▶ [Supplied records]:
•••

/-- An arrived version from its slot (R223). -/
def readArrived (bs : List Byte) : Tile :=
  let r := ShapeRec.ofWord (BitVec.ofNat 64 (field bs 0 8))
  let v := field bs 8 4
  let t := readVersion r 0 v (bs.drop 64)
  if v = 0 then { t with empty := true, elems := [], scales := [] } else t

/-- A scalar register from its 16 bytes; a poisoned one holds zero (R118). -/
def readS (bs : List Byte) : SReg :=
  match wordOrigin (field bs 8 8) with
  | .some c => { val := 0, poison := .some c }
  | .none => { val := BitVec.ofNat 64 (field bs 0 8), poison := .none }

/-- A predicate from its 8 bytes; a poisoned one holds false (R120). -/
def readP (bs : List Byte) : PReg :=
  match wordOrigin (field bs 0 4) with
  | .some c => { val := false, poison := .some c }
  | .none => { val := (field bs 4 1).testBit 0, poison := .none }

/-- A program address from a member area: bits 1:0 are zero (R121, R206). -/
def readPc (v : Nat) : Word := BitVec.ofNat 64 v &&& ~~~3#64

/-- The control registers of a member area, their reserved bits zero (R8, R205, R206). -/
def readCsr (c : Nat → Nat) (nretpc : Nat) (caphead : Word) : Csr :=
  let w (i : Nat) : Word := BitVec.ofNat 64 (c i)
  { srseed := w 0, mfmt := w 1 &&& 0x7FF#64, poisoncfg := poisonCfg 0 (w 2), bypassth := w 3,
    trapvec := readPc (c 4), noticepc := readPc (c 5), estart := w 6 &&& 0xFFFFFFFF#64,
    trapcause := w 8 &&& 0x7FFF#64, trappc := w 9, traptile := w 10 &&& 0xFFFFFFFF#64,
    fltinfo := w 11 &&& 0x3FFFFFFFF#64, nretpc := readPc nretpc, caphead := caphead }

/-- A tile register from its 16 bytes, the records, and the area (R223). -/
def readTile (bs area : List Byte) (h : Vector ShapeRec 16) : TileReg :=
  let hd := field bs 0 8
  let bound : Option RecNo := if hd.testBit 32 then .some (BitVec.ofNat 4 (hd / 2 ^ 33)) else .none
  let kept := hd / 2 ^ 40 % 2048
  let r := h.toList.getD (hd / 2 ^ 33 % 16) ShapeRec.reset
  let ver := if hd.testBit 32 && !hd.testBit 38 then
      readVersion r kept (field bs 8 4) (area.drop (64 * (hd % 2 ^ 32)))
    else { Tile.none with dirty := 0 }
  let inbox := if hd.testBit 37 then .some (readArrived (area.drop (64 * field bs 12 4))) else .none
  { bound := bound, ver := ver, inbox := inbox, coming := 0 }

/-- The slot of a restored tile, as a later save to the same area compares it (R223). -/
def readSlot (i : Nat) (bs : List Byte) (t : TileReg) : Option (Nat × Nat × Nat) :=
  if t.bound.isSome && !t.ver.empty then
    let r : ShapeRec := { ShapeRec.reset with code := BitVec.ofNat 5 t.ver.tag.code,
                                              rowsM1 := BitVec.ofNat 11 (t.ver.rows - 1),
                                              cols := BitVec.ofNat 16 t.ver.cols }
    some (i, 64 * field bs 0 4, slotSize r t.ver.kept)
  else none

/-- PSTATE from its word; the level is the context's (R203). -/
def readPstate (v : Nat) (pl : Level) : Pstate :=
  { pl := pl, intrap := v.testBit 2, reissue := v.testBit 3, marble := v.testBit 4, notice := v.testBit 5,
    compat := v.testBit 6 }

/-- A stream queue at its restore (R343): a fill that was under way starts again at entry Q; the rest of the
operation is kept by the device. -/
def readQueue (bs : List Byte) (kept : StreamQueue) : StreamQueue :=
  let q := field bs 0 8
  let st := match QState.ofCode (field bs 28 4) with
    | .faulted => .filling
    | s => s
  { kept with st := st, desc := BitVec.ofNat 64 (field bs 8 8), src := BitVec.ofNat 64 (field bs 16 8),
              count := field bs 24 4, popped := q,
              filled := match st with
                | .filling => q
                | _ => kept.filled,
              slots := [], batch := .none }

/-- A block from the bytes of its member area, at its place (R223, R224). The load or store that REISSUE is to issue again
stands where its batch says (R201). -/
def restoreBlock (d : Dev) (id : BlockId) (place : Place) (h : Header) (pl : Level) (caphead area : Word)
    (bs : List Byte) : Block :=
  let now := d.cycle place.core
  let hs : Vector ShapeRec 16 := Vector.ofFn fun i => ShapeRec.ofWord (BitVec.ofNat 64 (field bs (0x280 + 8 * i.val) 8))
  let tb (i : Nat) : List Byte := (bs.drop (0x300 + 16 * i)).take 16
  let ts : Vector TileReg 32 := Vector.ofFn fun i => readTile (tb i.val) bs hs
  let left := field bs 0x18 8
  let ts0 := bs.drop h.x2
  let word (i : Nat) : AccWord :=
    { bits := BitVec.ofNat 32 (field ts0 (4 * i) 4),
      p := (field ts0 (2048 * h.tsRows + 64 * (i / 512) + i % 512 / 8) 1).testBit (i % 8) }
  let acc := (List.range (512 * h.tsRows)).foldl
    (fun a i => if word i = { bits := 0, p := false } then a else (i, word i) :: a) []
  let kept (n : Nat) : StreamQueue :=
    ((d.eng.fills.find? fun x => x.1 == id.key && x.2.1 == n).map (·.2.2)).getD StreamQueue.reset
  let b : Block := { Block.none with
    id := id, place := place, run := if left = 0 then .ready else .waiting,
    wait := if left = 0 then .none else .clocks (now + left),
    ps := readPstate (field bs (0x580 + 56) 8) pl,
    csr := readCsr (fun i => field bs (0x580 + 8 * i) 8) (field bs 0x10 8) caphead,
    pc := readPc (field bs 8 8),
    s := Vector.ofFn fun i => if i.val = 0 then SReg.reset else readS ((bs.drop (0x40 + 16 * i.val)).take 16),
    p := Vector.ofFn fun i =>
      if i.val = 0 then { val := true, poison := .none } else readP ((bs.drop (0x240 + 8 * i.val)).take 8),
    m := Vector.ofFn fun i =>
      if i.val = 0 then { n := 0, fill := true, bits := 0, poison := .none }
      else
        let e := field bs (0x500 + 16 * (i.val - 1)) 8
        if e.testBit 32 then readMask (bs.drop (64 * (e % 2 ^ 32))) else MaskReg.reset,
    h := hs, t := ts,
    scratch := (List.range h.scratch).foldl (fun m i => cellPut 0 m i (bs.getD (h.x0 + i) 0)) [],
    acc := acc.reverse,
    rp := field ts0 (2112 * h.tsRows) 8 % 2 ^ 11, rpAddr := BitVec.ofNat 64 (field ts0 (2112 * h.tsRows + 8) 8),
    queues := Vector.ofFn fun i => readQueue ((bs.drop (h.x3 + 32 * i.val)).take 32) (kept i.val),
    area := .some { base := area,
                    slots := (withIndex 0 ts.toList).filterMap fun (i, t) => readSlot i (tb i) t },
    lastIssue := d.clock }
  let b := b.restale b.effShare
  if b.ps.reissue then
    match d.fq.batches.find? fun x => x.owner == .block id.key with
    | some x =>
      let first := ((List.range b.m[7].n).find? fun e => b.m[7].bits.testBit e).getD 0
      let bb : BlockBatch := { id := x.id, fetch := false, elem := first, flt := b.csr.fltinfo, va := 0,
                               pc := x.pc }
      { b with parked := some bb, again := some x.pc }
    | none => { b with again := some (if b.ps.notice then b.csr.nretpc else b.pc) }
  else b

•••

▶ [What to produce]:
Copy out the entire material exactly.

▶ [Answer area]:
/-- An arrived version from its slot (R223). -/
def readArrived (bs : List Byte) : Tile :=
  let r := ShapeRec.ofWord (BitVec.ofNat 64 (field bs 0 8))
  let v := field bs 8 4
  let t := readVersion r 0 v (bs.drop 64)
  if v = 0 then { t with empty := true, elems := [], scales := [] } else t

/-- A scalar register from its 16 bytes; a poisoned one holds zero (R118). -/
def readS (bs : List Byte) : SReg :=
  match wordOrigin (field bs 8 8) with
  | .some c => { val := 0, poison := .some c }
  | .none => { val := BitVec.ofNat 64 (field bs 0 8), poison := .none }

/-- A predicate from its 8 bytes; a poisoned one holds false (R120). -/
def readP (bs : List Byte) : PReg :=
  match wordOrigin (field bs 0 4) with
  | .some c => { val := false, poison := .some c }
  | .none => { val := (field bs 4 1).testBit 0, poison := .none }

/-- A program address from a member area: bits 1:0 are zero (R121, R206). -/
def readPc (v : Nat) : Word := BitVec.ofNat 64 v &&& ~~~3#64

/-- The control registers of a member area, their reserved bits zero (R8, R205, R206). -/
def readCsr (c : Nat → Nat) (nretpc : Nat) (caphead : Word) : Csr :=
  let w (i : Nat) : Word := BitVec.ofNat 64 (c i)
  { srseed := w 0, mfmt := w 1 &&& 0x7FF#64, poisoncfg := poisonCfg 0 (w 2), bypassth := w 3,
    trapvec := readPc (c 4), noticepc := readPc (c 5), estart := w 6 &&& 0xFFFFFFFF#64,
    trapcause := w 8 &&& 0x7FFF#64, trappc := w 9, traptile := w 10 &&& 0xFFFFFFFF#64,
    fltinfo := w 11 &&& 0x3FFFFFFFF#64, nretpc := readPc nretpc, caphead := caphead }

/-- A tile register from its 16 bytes, the records, and the area (R223). -/
def readTile (bs area : List Byte) (h : Vector ShapeRec 16) : TileReg :=
  let hd := field bs 0 8
  let bound : Option RecNo := if hd.testBit 32 then .some (BitVec.ofNat 4 (hd / 2 ^ 33)) else .none
  let kept := hd / 2 ^ 40 % 2048
  let r := h.toList.getD (hd / 2 ^ 33 % 16) ShapeRec.reset
  let ver := if hd.testBit 32 && !hd.testBit 38 then
      readVersion r kept (field bs 8 4) (area.drop (64 * (hd % 2 ^ 32)))
    else { Tile.none with dirty := 0 }
  let inbox := if hd.testBit 37 then .some (readArrived (area.drop (64 * field bs 12 4))) else .none
  { bound := bound, ver := ver, inbox := inbox, coming := 0 }

/-- The slot of a restored tile, as a later save to the same area compares it (R223). -/
def readSlot (i : Nat) (bs : List Byte) (t : TileReg) : Option (Nat × Nat × Nat) :=
  if t.bound.isSome && !t.ver.empty then
    let r : ShapeRec := { ShapeRec.reset with code := BitVec.ofNat 5 t.ver.tag.code,
                                              rowsM1 := BitVec.ofNat 11 (t.ver.rows - 1),
                                              cols := BitVec.ofNat 16 t.ver.cols }
    some (i, 64 * field bs 0 4, slotSize r t.ver.kept)
  else none

/-- PSTATE from its word; the level is the context's (R203). -/
def readPstate (v : Nat) (pl : Level) : Pstate :=
  { pl := pl, intrap := v.testBit 2, reissue := v.testBit 3, marble := v.testBit 4, notice := v.testBit 5,
    compat := v.testBit 6 }

/-- A stream queue at its restore (R343): a fill that was under way starts again at entry Q; the rest of the
operation is kept by the device. -/
def readQueue (bs : List Byte) (kept : StreamQueue) : StreamQueue :=
  let q := field bs 0 8
  let st := match QState.ofCode (field bs 28 4) with
    | .faulted => .filling
    | s => s
  { kept with st := st, desc := BitVec.ofNat 64 (field bs 8 8), src := BitVec.ofNat 64 (field bs 16 8),
              count := field bs 24 4, popped := q,
              filled := match st with
                | .filling => q
                | _ => kept.filled,
              slots := [], batch := .none }

/-- A block from the bytes of its member area, at its place (R223, R224). The load or store that REISSUE is to issue again
stands where its batch says (R201). -/
def restoreBlock (d : Dev) (id : BlockId) (place : Place) (h : Header) (pl : Level) (caphead area : Word)
    (bs : List Byte) : Block :=
  let now := d.cycle place.core
  let hs : Vector ShapeRec 16 := Vector.ofFn fun i => ShapeRec.ofWord (BitVec.ofNat 64 (field bs (0x280 + 8 * i.val) 8))
  let tb (i : Nat) : List Byte := (bs.drop (0x300 + 16 * i)).take 16
  let ts : Vector TileReg 32 := Vector.ofFn fun i => readTile (tb i.val) bs hs
  let left := field bs 0x18 8
  let ts0 := bs.drop h.x2
  let word (i : Nat) : AccWord :=
    { bits := BitVec.ofNat 32 (field ts0 (4 * i) 4),
      p := (field ts0 (2048 * h.tsRows + 64 * (i / 512) + i % 512 / 8) 1).testBit (i % 8) }
  let acc := (List.range (512 * h.tsRows)).foldl
    (fun a i => if word i = { bits := 0, p := false } then a else (i, word i) :: a) []
  let kept (n : Nat) : StreamQueue :=
    ((d.eng.fills.find? fun x => x.1 == id.key && x.2.1 == n).map (·.2.2)).getD StreamQueue.reset
  let b : Block := { Block.none with
    id := id, place := place, run := if left = 0 then .ready else .waiting,
    wait := if left = 0 then .none else .clocks (now + left),
    ps := readPstate (field bs (0x580 + 56) 8) pl,
    csr := readCsr (fun i => field bs (0x580 + 8 * i) 8) (field bs 0x10 8) caphead,
    pc := readPc (field bs 8 8),
    s := Vector.ofFn fun i => if i.val = 0 then SReg.reset else readS ((bs.drop (0x40 + 16 * i.val)).take 16),
    p := Vector.ofFn fun i =>
      if i.val = 0 then { val := true, poison := .none } else readP ((bs.drop (0x240 + 8 * i.val)).take 8),
    m := Vector.ofFn fun i =>
      if i.val = 0 then { n := 0, fill := true, bits := 0, poison := .none }
      else
        let e := field bs (0x500 + 16 * (i.val - 1)) 8
        if e.testBit 32 then readMask (bs.drop (64 * (e % 2 ^ 32))) else MaskReg.reset,
    h := hs, t := ts,
    scratch := (List.range h.scratch).foldl (fun m i => cellPut 0 m i (bs.getD (h.x0 + i) 0)) [],
    acc := acc.reverse,
    rp := field ts0 (2112 * h.tsRows) 8 % 2 ^ 11, rpAddr := BitVec.ofNat 64 (field ts0 (2112 * h.tsRows + 8) 8),
    queues := Vector.ofFn fun i => readQueue ((bs.drop (h.x3 + 32 * i.val)).take 32) (kept i.val),
    area := .some { base := area,
                    slots := (withIndex 0 ts.toList).filterMap fun (i, t) => readSlot i (tb i) t },
    lastIssue := d.clock }
  let b := b.restale b.effShare
  if b.ps.reissue then
    match d.fq.batches.find? fun x => x.owner == .block id.key with
    | some x =>
      let first := ((List.range b.m[7].n).find? fun e => b.m[7].bits.testBit e).getD 0
      let bb : BlockBatch := { id := x.id, fetch := false, elem := first, flt := b.csr.fltinfo, va := 0,
                               pc := x.pc }
      { b with parked := some bb, again := some x.pc }
    | none => { b with again := some (if b.ps.notice then b.csr.nretpc else b.pc) }
  else b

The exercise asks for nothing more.